Section 4.7.   Accounts Receivable; Indebtedness .

       (a)  All accounts receivable reflected on the Unaudited Balance Sheet arose from bona fide sales transactions in the ordinary course of business of the applicable Seller, are reflected therein at values determined in accordance with GAAP, reflect normal credit and payment terms consistent with the past practices of the Parent and Sellers, are collectible in accordance with their payment terms or are fully reserved against in the Unaudited Balance Sheet, and none of such accounts receivable reflect or will reflect consignment sales or sales on approval.  Except charge backs and penalties that occur in the ordinary course of the Business consistent with past practice and none of which are material individually or in the aggregate, neither the Parent nor any Seller has received notice of any counterclaims or set-offs against such accounts receivable for which allowances have not been established in accordance with GAAP.  

       (b)  All obligations of the Parent or Sellers constituting Indebtedness relating to the Business are listed on Schedule 4.7 or are otherwise listed in the Financial Statements.  

Section 4.8.   No Undisclosed Liabilities .

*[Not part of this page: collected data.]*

-- ==== Sys2Proof/WellFormed.lean ====
section
/-! DEFINITION. Which commands are well formed. The operand types carry the ranges; what is left is that
OBJECT_WRITE names an object that has no row of its own ("a write to any other object"). The machine gives a
meaning to every command, the ill-formed ones too. -/

namespace Sys2Proof

/-- The configuration objects with a row of their own: HIGH_MARK, LOW_MARK, AGE_LIMIT, IDLE_LIMIT, MEM_TIMEOUT,
TBDIV and ALERT_MASK, at the indexes of R176. -/
def ownRowConfigIndexes : List Nat := [0x0102, 0x0103, 0x0104, 0x0105, 0x0106, 0x0109, 0x010B]

/-- The index names a configuration object with a row of its own. -/
def isOwnRowConfig (index : BitVec 16) : Bool := ownRowConfigIndexes.contains index.toNat

/-- The index names a window object (R176): 0x0200 + 4w + k with k 0 to 2. -/
def isWindowIndex (index : BitVec 16) : Bool :=
  0x0200 ≤ index.toNat && index.toNat < 0x0220 && index.toNat % 4 != 3

/-- The value is the word of a command with a row of its own, its argument in range (R175, R176). -/
def isCommandWord (v : Word) : Bool :=
  [0x01, 0x02, 0x03, 0x04, 0x10, 0x11, 0x12, 0x13, 0x14, 0x111, 0x211, 0x311].contains v.toNat

/-- The checks, command by command. -/
def Instr.wellFormed : Instr → Bool
  | .headRequest .. => true
  | .forwardedRead => true
  | .orderedRead => true
  | .plainWrite => true
  | .memberWrite => true
  | .fencePort => true
  | .fenceAll => true
  | .bOpen => true
  | .bClose => true
  | .bCancel => true
  | .responseDelivery _ => true
  | .issue => true
  | .memoryResponse .. => true
  | .tick => true
  | .ageReached _ => true
  | .idleExpiry _ => true
  | .accessTimeout _ => true
  | .prstAssert _ => true
  | .prstRelease _ => true
  | .deviceReset => true
  | .deviceResetRelease _ => true
  | .linkStart _ => true
  | .linkIndexByte _ => true
  | .linkDataByte _ => true
  | .linkReadByte _ => true
  | .linkStop => true
  | .busTimeout => true
  | .enable => true
  | .quiesce => true
  | .resume => true
  | .disable => true
  | .abortBundles => true
  | .portReset _ => true
  | .faultPop => true
  | .clearFlags => true
  | .releaseTags => true
  | .highMark _ => true
  | .lowMark _ => true
  | .ageLimit _ => true
  | .idleLimit _ => true
  | .memTimeout _ => true
  | .tbdiv _ => true
  | .alertMask _ => true
  | .windowObject .. => true
  | .objectWrite index value =>
      !isOwnRowConfig index && !isWindowIndex index &&
        !(index == 0x0020 && isCommandWord value)
  | .sclEdge _ => true

end Sys2Proof
end

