-- ==== Sys2Proof/Machine/Reads.lean ====
section
/-! DEFINITION. The read tracker: snapshots, forwarded and ORDERED reads, and the end of a slot's access
(chapter 3). -/

namespace Sys2Proof.Machine

/-! ## Snapshot composition (R45, R46) -/

/-- The mask and bytes that one entry lays over a line. -/
def Entry.layer? : Entry → Option (ByteMask × LineData)
  | .free => none
  | .member m => some (m.mask, m.data)
  | .pending c => some (c.mask, c.data)
  | .issued c _ => some (c.mask, c.data)

/-- The layers of the line's chain, oldest first (R45). -/
def chainLayers (s : State) (line : Addr) : List (ByteMask × LineData) :=
  (lineChain s line).filterMap fun i => (s.entry i).layer?

/-- The layer of a context's member on a line, for the OPEN contexts of a port with a given rank (R46). -/
def ctxLayers (s : State) (p : Port) (r : Rank) (line : Addr) (x : Ctx) : List (ByteMask × LineData) :=
  match x with
  | .opened o =>
    if o.port = p ∧ o.rank = r then
      o.members.filterMap fun i =>
        match s.entry i with
        | .member m => if m.line = line then some (m.mask, m.data) else none
        | _ => none
    else []
  | _ => []

/-- The layers of the reading port's own members: its FIRST context before its SECOND (R46). -/
def ownLayers (s : State) (p : Port) (line : Addr) : List (ByteMask × LineData) :=
  s.contexts.items.flatMap (ctxLayers s p .first line) ++ s.contexts.items.flatMap (ctxLayers s p .second line)

/-- The byte at a position under a list of layers, the last that selects it on top; `none` where none does. -/
def overlayByte (layers : List (ByteMask × LineData)) (pos : Nat) : Option Byte :=
  layers.foldl (fun acc x => if selects x.1 pos then some (byteAt x.2 pos) else acc) none

/-- The snapshot of a forwarded read: one item per requested byte (R45, R46). -/
def snapshotOf (s : State) (p : Port) (addr : Addr) (len : Nat) : List (Option Byte) :=
  (List.range len).map fun i =>
    overlayByte (chainLayers s (lineOf addr) ++ ownLayers s p (lineOf addr)) (lineOffset addr + i)

/-- Every requested byte is covered (R47). -/
def fullyCovered (snap : List (Option Byte)) : Bool := snap.all Option.isSome

/-- The bytes of a snapshot whose every byte is covered (R47). -/
def coveredBytes (snap : List (Option Byte)) : List Byte := snap.filterMap id

/-! ## Acceptance -/

/-- The port's read sequence number used and advanced (R49). -/
def bumpSeq (p : Port) (s : State) : State := s.setPort p { s.port p with nextSeq := (s.port p).nextSeq + 1 }

/-- The record of a read as its slot keeps it (R42). -/
def readRec (s : State) (p : Port) (tag : ReqTag) (addr : Addr) (len : Nat) (snap : List (Option Byte))
    (waitsFor : Option (List EntryIx)) : ReadRec :=
  { port := p, tag := tag, addr := addr, len := len, seq := (s.port p).nextSeq, snapshot := snap,
    waitsFor := waitsFor }

/-- A forwarded read: answered from the buffer when fully covered (R47), else given the lowest FREE slot, READY,
else waiting (R48). -/
def forwardedReadPresented (s : State) (p : Port) (tag : ReqTag) (addr : Addr) (len : Nat) : Option State :=
  let snap := snapshotOf s p addr len
  if fullyCovered snap then some (bumpSeq p (place p tag (.doneRead (coveredBytes snap) .buffer) s))
  else
    (s.slots.lowest Slot.isFree).map fun k =>
      bumpSeq p (s.setSlot k (.ready (readRec s p tag addr len snap none)))

/-- The entry is PENDING and stands in the ORDERED list or in the line's chain (R51). -/
def Entry.awaited (line : Addr) : Entry → Bool
  | .pending c => c.cls == .ordered || c.line == line
  | _ => false

/-- The waits-for set an ORDERED read captures: PENDING entries of the ORDERED list or of the line's chain (R51). -/
def waitsForSet (s : State) (line : Addr) : List EntryIx := s.entries.positions (Entry.awaited line)

/-- An ORDERED read: the lowest FREE slot, WAITING or READY by its waits-for set, else waiting (R51). -/
def orderedReadPresented (s : State) (p : Port) (tag : ReqTag) (addr : Addr) (len : Nat) : Option State :=
  (s.slots.lowest Slot.isFree).map fun k =>
    let w := waitsForSet s (lineOf addr)
    let r := readRec s p tag addr len (List.replicate len none) (some w)
    bumpSeq p (s.setSlot k (if w = [] then .ready r else .waiting r))

/-- A READ that passed or failed the format check (R126), by the class of its address (R44, R127). -/
def readPresented (s : State) (p : Port) (tag : ReqTag) (addr : Addr) (len : Nat) : Option State :=
  if spanFails addr len then some (place p tag (.refused .span) s)
  else if classOf s addr = .ordered then orderedReadPresented s p tag addr len
  else forwardedReadPresented s p tag addr len

/-! ## Candidates, waits-for sets and the end of an access -/

/-- The slot is a READY slot of the port. -/
def Slot.readyOf (p : Port) : Slot → Bool
  | .ready r => r.port == p
  | _ => false

/-- The sequence of a slot's read. -/
def Slot.seq : Slot → Nat
  | .free => 0
  | .waiting r => r.seq
  | .ready r => r.seq
  | .issued r _ _ => r.seq

/-- The port's read candidate: its READY slot with the lowest sequence (R49). -/
def readCandidate (s : State) (p : Port) : Option SlotIx :=
  (s.slots.positions (Slot.readyOf p)).foldl
    (fun best k =>
      match best with
      | none => some k
      | some b => if (s.slot k).seq < (s.slot b).seq then some k else some b)
    none

/-- A read record without an entry in its waits-for set (R52). -/
def ReadRec.dropWait (i : EntryIx) (r : ReadRec) : ReadRec := { r with waitsFor := r.waitsFor.map (without i) }

/-- A slot after an entry was issued: the entry leaves its waits-for set, and a WAITING slot whose set becomes
empty becomes READY (R52). -/
def Slot.dropWait (i : EntryIx) : Slot → Slot
  | .free => .free
  | .waiting r => if (r.dropWait i).waitsFor.getD [] = [] then .ready (r.dropWait i) else .waiting (r.dropWait i)
  | .ready r => .ready (r.dropWait i)
  | .issued r t o => .issued r t o

/-- An issued entry leaves every waits-for set (R52). -/
def dropWaits (i : EntryIx) (s : State) : State := { s with slots := s.slots.mapIx fun _ x => x.dropWait i }

/-- How an access ended (R110, R112). -/
inductive AccessEnd where
  | ok (data : BitVec 256)
  | error
  | timeout
deriving DecidableEq, Repr

/-- Snapshot bytes where covered, the response's bytes elsewhere (R54). -/
def mergeBytes (snap : List (Option Byte)) (data : BitVec 256) : List Byte :=
  snap.zipIdx.map fun x => x.1.getD (fieldByte data x.2)

/-- The source of a merged read: MIXED when some requested byte was covered (R54). -/
def mergeSource (snap : List (Option Byte)) : Source := if snap.any Option.isSome then .mixed else .memory

/-- The answer to a read whose access ended (R54, R55, R56). -/
def readAnswer (r : ReadRec) : AccessEnd → Answer
  | .ok data => .doneRead (mergeBytes r.snapshot data) (mergeSource r.snapshot)
  | .error => .fault .memError
  | .timeout => .fault .memTimeout

/-- The end of a slot's access: the slot becomes FREE and its port is answered, unless it is orphaned (R54 to R56,
R60). -/
def endRead (k : SlotIx) (e : AccessEnd) (s : State) : State :=
  match s.slot k with
  | .issued r _ false => place r.port r.tag (readAnswer r e) (s.setSlot k .free)
  | .issued _ _ true => s.setSlot k .free
  | _ => s

end Sys2Proof.Machine
end

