-- ==== Sys2Proof/Laws/Frames.lean ====
section
/-! SUPPORT. What each shared operation leaves alone, as one conjunction of equations that simp uses field by field. -/

namespace Sys2Proof.Machine

/-- Only entries may change. -/
@[simp] theorem unblock_frame (g : List SlotIx) (s : State) :
    (unblock g s).ports = s.ports ∧
    (unblock g s).intakePtr = s.intakePtr ∧
    (unblock g s).windows = s.windows ∧
    (unblock g s).commitOrder = s.commitOrder ∧
    (unblock g s).pressure = s.pressure ∧
    (unblock g s).slots = s.slots ∧
    (unblock g s).contexts = s.contexts ∧
    (unblock g s).fences = s.fences ∧
    (unblock g s).nextFence = s.nextFence ∧
    (unblock g s).accesses = s.accesses ∧
    (unblock g s).arbiter = s.arbiter ∧
    (unblock g s).faultList = s.faultList ∧
    (unblock g s).overflow = s.overflow ∧
    (unblock g s).stray = s.stray ∧
    (unblock g s).modeEvent = s.modeEvent ∧
    (unblock g s).mode = s.mode ∧
    (unblock g s).config = s.config ∧
    (unblock g s).divider = s.divider ∧
    (unblock g s).timeCount = s.timeCount ∧
    (unblock g s).link = s.link ∧
    (unblock g s).inReset = s.inReset ∧
    (unblock g s).freeCount = s.freeCount ∧
    (unblock g s).pending = s.pending := by
  simp [unblock]

/-- Only ports may change. -/
@[simp] theorem place_frame (p : Port) (tag : ReqTag) (a : Answer) (s : State) :
    (place p tag a s).intakePtr = s.intakePtr ∧
    (place p tag a s).windows = s.windows ∧
    (place p tag a s).entries = s.entries ∧
    (place p tag a s).commitOrder = s.commitOrder ∧
    (place p tag a s).pressure = s.pressure ∧
    (place p tag a s).slots = s.slots ∧
    (place p tag a s).contexts = s.contexts ∧
    (place p tag a s).fences = s.fences ∧
    (place p tag a s).nextFence = s.nextFence ∧
    (place p tag a s).accesses = s.accesses ∧
    (place p tag a s).arbiter = s.arbiter ∧
    (place p tag a s).faultList = s.faultList ∧
    (place p tag a s).overflow = s.overflow ∧
    (place p tag a s).stray = s.stray ∧
    (place p tag a s).modeEvent = s.modeEvent ∧
    (place p tag a s).mode = s.mode ∧
    (place p tag a s).config = s.config ∧
    (place p tag a s).divider = s.divider ∧
    (place p tag a s).timeCount = s.timeCount ∧
    (place p tag a s).link = s.link ∧
    (place p tag a s).inReset = s.inReset ∧
    (place p tag a s).freeCount = s.freeCount ∧
    (place p tag a s).pending = s.pending := by
  simp [place]

/-- Only pressure may change. -/
@[simp] theorem evalPressure_frame (s : State) :
    (evalPressure s).ports = s.ports ∧
    (evalPressure s).intakePtr = s.intakePtr ∧
    (evalPressure s).windows = s.windows ∧
    (evalPressure s).entries = s.entries ∧
    (evalPressure s).commitOrder = s.commitOrder ∧
    (evalPressure s).slots = s.slots ∧
    (evalPressure s).contexts = s.contexts ∧
    (evalPressure s).fences = s.fences ∧
    (evalPressure s).nextFence = s.nextFence ∧
    (evalPressure s).accesses = s.accesses ∧
    (evalPressure s).arbiter = s.arbiter ∧
    (evalPressure s).faultList = s.faultList ∧
    (evalPressure s).overflow = s.overflow ∧
    (evalPressure s).stray = s.stray ∧
    (evalPressure s).modeEvent = s.modeEvent ∧
    (evalPressure s).mode = s.mode ∧
    (evalPressure s).config = s.config ∧
    (evalPressure s).divider = s.divider ∧
    (evalPressure s).timeCount = s.timeCount ∧
    (evalPressure s).link = s.link ∧
    (evalPressure s).inReset = s.inReset ∧
    (evalPressure s).freeCount = s.freeCount ∧
    (evalPressure s).pending = s.pending := by
  simp [evalPressure]

/-- Only mode, modeEvent may change. -/
@[simp] theorem reachQuiesced_frame (s : State) :
    (reachQuiesced s).ports = s.ports ∧
    (reachQuiesced s).intakePtr = s.intakePtr ∧
    (reachQuiesced s).windows = s.windows ∧
    (reachQuiesced s).entries = s.entries ∧
    (reachQuiesced s).commitOrder = s.commitOrder ∧
    (reachQuiesced s).pressure = s.pressure ∧
    (reachQuiesced s).slots = s.slots ∧
    (reachQuiesced s).contexts = s.contexts ∧
    (reachQuiesced s).fences = s.fences ∧
    (reachQuiesced s).nextFence = s.nextFence ∧
    (reachQuiesced s).accesses = s.accesses ∧
    (reachQuiesced s).arbiter = s.arbiter ∧
    (reachQuiesced s).faultList = s.faultList ∧
    (reachQuiesced s).overflow = s.overflow ∧
    (reachQuiesced s).stray = s.stray ∧
    (reachQuiesced s).config = s.config ∧
    (reachQuiesced s).divider = s.divider ∧
    (reachQuiesced s).timeCount = s.timeCount ∧
    (reachQuiesced s).link = s.link ∧
    (reachQuiesced s).inReset = s.inReset ∧
    (reachQuiesced s).freeCount = s.freeCount ∧
    (reachQuiesced s).pending = s.pending := by
  unfold reachQuiesced; split <;> simp

/-- Only pressure, mode, modeEvent may change. -/
@[simp] theorem afterRelease_frame (s : State) :
    (afterRelease s).ports = s.ports ∧
    (afterRelease s).intakePtr = s.intakePtr ∧
    (afterRelease s).windows = s.windows ∧
    (afterRelease s).entries = s.entries ∧
    (afterRelease s).commitOrder = s.commitOrder ∧
    (afterRelease s).slots = s.slots ∧
    (afterRelease s).contexts = s.contexts ∧
    (afterRelease s).fences = s.fences ∧
    (afterRelease s).nextFence = s.nextFence ∧
    (afterRelease s).accesses = s.accesses ∧
    (afterRelease s).arbiter = s.arbiter ∧
    (afterRelease s).faultList = s.faultList ∧
    (afterRelease s).overflow = s.overflow ∧
    (afterRelease s).stray = s.stray ∧
    (afterRelease s).config = s.config ∧
    (afterRelease s).divider = s.divider ∧
    (afterRelease s).timeCount = s.timeCount ∧
    (afterRelease s).link = s.link ∧
    (afterRelease s).inReset = s.inReset ∧
    (afterRelease s).freeCount = s.freeCount ∧
    (afterRelease s).pending = s.pending := by
  simp [afterRelease]

/-- Only ports may change. -/
@[simp] theorem setPortFault_frame (p : Port) (s : State) :
    (setPortFault p s).intakePtr = s.intakePtr ∧
    (setPortFault p s).windows = s.windows ∧
    (setPortFault p s).entries = s.entries ∧
    (setPortFault p s).commitOrder = s.commitOrder ∧
    (setPortFault p s).pressure = s.pressure ∧
    (setPortFault p s).slots = s.slots ∧
    (setPortFault p s).contexts = s.contexts ∧
    (setPortFault p s).fences = s.fences ∧
    (setPortFault p s).nextFence = s.nextFence ∧
    (setPortFault p s).accesses = s.accesses ∧
    (setPortFault p s).arbiter = s.arbiter ∧
    (setPortFault p s).faultList = s.faultList ∧
    (setPortFault p s).overflow = s.overflow ∧
    (setPortFault p s).stray = s.stray ∧
    (setPortFault p s).modeEvent = s.modeEvent ∧
    (setPortFault p s).mode = s.mode ∧
    (setPortFault p s).config = s.config ∧
    (setPortFault p s).divider = s.divider ∧
    (setPortFault p s).timeCount = s.timeCount ∧
    (setPortFault p s).link = s.link ∧
    (setPortFault p s).inReset = s.inReset ∧
    (setPortFault p s).freeCount = s.freeCount ∧
    (setPortFault p s).pending = s.pending := by
  simp [setPortFault]

/-- Only faultList, overflow may change. -/
@[simp] theorem recordFault_frame (r : FaultRecord) (s : State) :
    (recordFault r s).ports = s.ports ∧
    (recordFault r s).intakePtr = s.intakePtr ∧
    (recordFault r s).windows = s.windows ∧
    (recordFault r s).entries = s.entries ∧
    (recordFault r s).commitOrder = s.commitOrder ∧
    (recordFault r s).pressure = s.pressure ∧
    (recordFault r s).slots = s.slots ∧
    (recordFault r s).contexts = s.contexts ∧
    (recordFault r s).fences = s.fences ∧
    (recordFault r s).nextFence = s.nextFence ∧
    (recordFault r s).accesses = s.accesses ∧
    (recordFault r s).arbiter = s.arbiter ∧
    (recordFault r s).stray = s.stray ∧
    (recordFault r s).modeEvent = s.modeEvent ∧
    (recordFault r s).mode = s.mode ∧
    (recordFault r s).config = s.config ∧
    (recordFault r s).divider = s.divider ∧
    (recordFault r s).timeCount = s.timeCount ∧
    (recordFault r s).link = s.link ∧
    (recordFault r s).inReset = s.inReset ∧
    (recordFault r s).freeCount = s.freeCount ∧
    (recordFault r s).pending = s.pending := by
  unfold recordFault; split <;> simp

/-- Only ports, overflow, stray, modeEvent may change. -/
@[simp] theorem clearAllFlags_frame (s : State) :
    (clearAllFlags s).intakePtr = s.intakePtr ∧
    (clearAllFlags s).windows = s.windows ∧
    (clearAllFlags s).entries = s.entries ∧
    (clearAllFlags s).commitOrder = s.commitOrder ∧
    (clearAllFlags s).pressure = s.pressure ∧
    (clearAllFlags s).slots = s.slots ∧
    (clearAllFlags s).contexts = s.contexts ∧
    (clearAllFlags s).fences = s.fences ∧
    (clearAllFlags s).nextFence = s.nextFence ∧
    (clearAllFlags s).accesses = s.accesses ∧
    (clearAllFlags s).arbiter = s.arbiter ∧
    (clearAllFlags s).faultList = s.faultList ∧
    (clearAllFlags s).mode = s.mode ∧
    (clearAllFlags s).config = s.config ∧
    (clearAllFlags s).divider = s.divider ∧
    (clearAllFlags s).timeCount = s.timeCount ∧
    (clearAllFlags s).link = s.link ∧
    (clearAllFlags s).inReset = s.inReset ∧
    (clearAllFlags s).freeCount = s.freeCount ∧
    (clearAllFlags s).pending = s.pending := by
  simp [clearAllFlags]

       (a)  The Sellers have no Liabilities, except for (i) the Liabilities set forth on Schedule 4.8 ; (ii) Liabilities listed on the Financial Statements; (iii) Liabilities that have arisen since the date of the Financial Statements in the ordinary course of business (provided that there is no such Liability that is material that relates to breach of Contract, breach of warranty, tort, infringement, violation of Law, Order or Permit, or any Proceeding; (iv) Liabilities under or arising out of the performance of Contracts disclosed on Schedule 4.12(a) , or under or arising out of the performance of Contracts entered into after the date of this Agreement in accordance with the terms and conditions hereof, and (v) Liabilities disclosed in this Agreement or any Schedule to this Agreement.  Except as set forth on Schedule 4.8 , no Seller has, either expressly or by operation of Law, assumed or undertaken any Liability of any other Person.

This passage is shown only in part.